-- Supplied information follows --

-- ==== Sys2Proof/Tests/Slice0.lean ====
section
/-! SUPPORT. Tests on the spec's own vectors (95_test_vectors.md, named by their ids), the smoke tests of the
well-formedness checks, and for each statement with hypotheses a witness that meets them. -/

namespace Sys2Proof.Machine

/-! ### Helpers -/

/-- The next state of an outcome; reset where it is none, which no test relies on. -/
def nextOf (o : Host.Outcome State Fault Refusal) : State :=
  match o with
  | .next t => t
  | .fault _ => State.reset
  | .refused _ => State.reset

/-- Reset with the triple (c, o, y) in IN. -/
def withIn (c o y : Nibble) : State := { State.reset with inp := ⟨c, o, y⟩ }

/-- "E5": IN = 0x5, then ENCODE. -/
def e5 : State := nextOf (exec .encode (withIn 5 0 0))

/-- "S5": E5, then SEND. -/
def s5 : State := nextOf (exec .send e5)

/-- S5 with the serializer in the last microsecond of its last entry. -/
def s5Last : State := { s5 with ser := ⟨11, false, 1⟩ }

/-- S5 with the serializer in the last microsecond of entry 0. -/
def s5First : State := { s5 with ser := ⟨0, true, 1⟩ }

/-- A state with one cycle in the schedule. -/
def oneCycle (p : Pins) (s : State) : State := { s with inputs := [p] }

/-! ### Well-formedness refuses what it should -/

theorem test_wf_mbz_refused : CmdFields.wf ⟨1, 1⟩ = false := by decide
theorem test_wf_op_refused : CmdFields.wf ⟨5, 0⟩ = false := by decide
theorem test_wf_legal : CmdFields.wf ⟨4, 0⟩ = true := by decide
theorem test_wf_byte_access_refused : accessIsDefined 0 0x0C = false := by decide
theorem test_wf_reserved_size_refused : accessIsDefined 3 0x0C = false := by decide
theorem test_wf_unaligned_refused : accessIsDefined 2 0x0D = false := by decide
theorem test_wf_aligned_word : accessIsDefined 2 0x0C = true := by decide
theorem test_wf_every_command (i : Instr) : i.wf = true := by cases i <;> rfl

/-! ### Decoding: the words of 30_encoding.md R75 written bit by bit -/

theorem test_decode_nop : decodeWord 0b00000000000000000000000000000000#32 = .ok .nop := by decide
theorem test_decode_encode : decodeWord 0b00000000000000000000000000000001#32 = .ok .encode := by decide
theorem test_decode_send : decodeWord 0b00000000000000000000000000000010#32 = .ok .send := by decide
theorem test_decode_abort : decodeWord 0b00000000000000000000000000000011#32 = .ok .abort := by decide
theorem test_decode_clear : decodeWord 0b00000000000000000000000000000100#32 = .ok .clear := by decide
theorem test_decode_mbz_rejected : decodeWord 0x00000011#32 = .error .mbzNotZero := by decide
theorem test_decode_op_rejected : decodeWord 0x00000005#32 = .error .opNotAssigned := by decide
theorem test_decode_bytes_little_endian : decodeBytes [2, 0, 0, 0, 9] = .ok (.send, [9]) := by decide
theorem test_decode_bytes_truncated : decodeBytes [2, 0, 0] = .error .truncated := by decide
theorem test_decode_table_word : decodeTableWord 32 4 = some .clear := by decide
theorem test_decode_table_word_illegal : decodeTableWord 32 0x80000001 = none := by decide
theorem test_table_rows_disjoint :
    cmdTable.Pairwise (fun a b => a.pattern &&& a.mask &&& b.mask ≠ b.pattern &&& a.mask &&& b.mask) := by decide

-- Supplied information concluded --

**What to work on:**
From the first line of the listing above to the line with "it should -/", please transcribe each line exactly, both ends included, and nothing beyond that.

**Result:**
-- ==== Sys2Proof/Tests/Slice0.lean ====
section
/-! SUPPORT. Tests on the spec's own vectors (95_test_vectors.md, named by their ids), the smoke tests of the
well-formedness checks, and for each statement with hypotheses a witness that meets them. -/

namespace Sys2Proof.Machine

/-! ### Helpers -/

/-- The next state of an outcome; reset where it is none, which no test relies on. -/
def nextOf (o : Host.Outcome State Fault Refusal) : State :=
  match o with
  | .next t => t
  | .fault _ => State.reset
  | .refused _ => State.reset

/-- Reset with the triple (c, o, y) in IN. -/
def withIn (c o y : Nibble) : State := { State.reset with inp := ⟨c, o, y⟩ }

/-- "E5": IN = 0x5, then ENCODE. -/
def e5 : State := nextOf (exec .encode (withIn 5 0 0))

/-- "S5": E5, then SEND. -/
def s5 : State := nextOf (exec .send e5)

/-- S5 with the serializer in the last microsecond of its last entry. -/
def s5Last : State := { s5 with ser := ⟨11, false, 1⟩ }

/-- S5 with the serializer in the last microsecond of entry 0. -/
def s5First : State := { s5 with ser := ⟨0, true, 1⟩ }

/-- A state with one cycle in the schedule. -/
def oneCycle (p : Pins) (s : State) : State := { s with inputs := [p] }

/-! ### Well-formedness refuses what it should -/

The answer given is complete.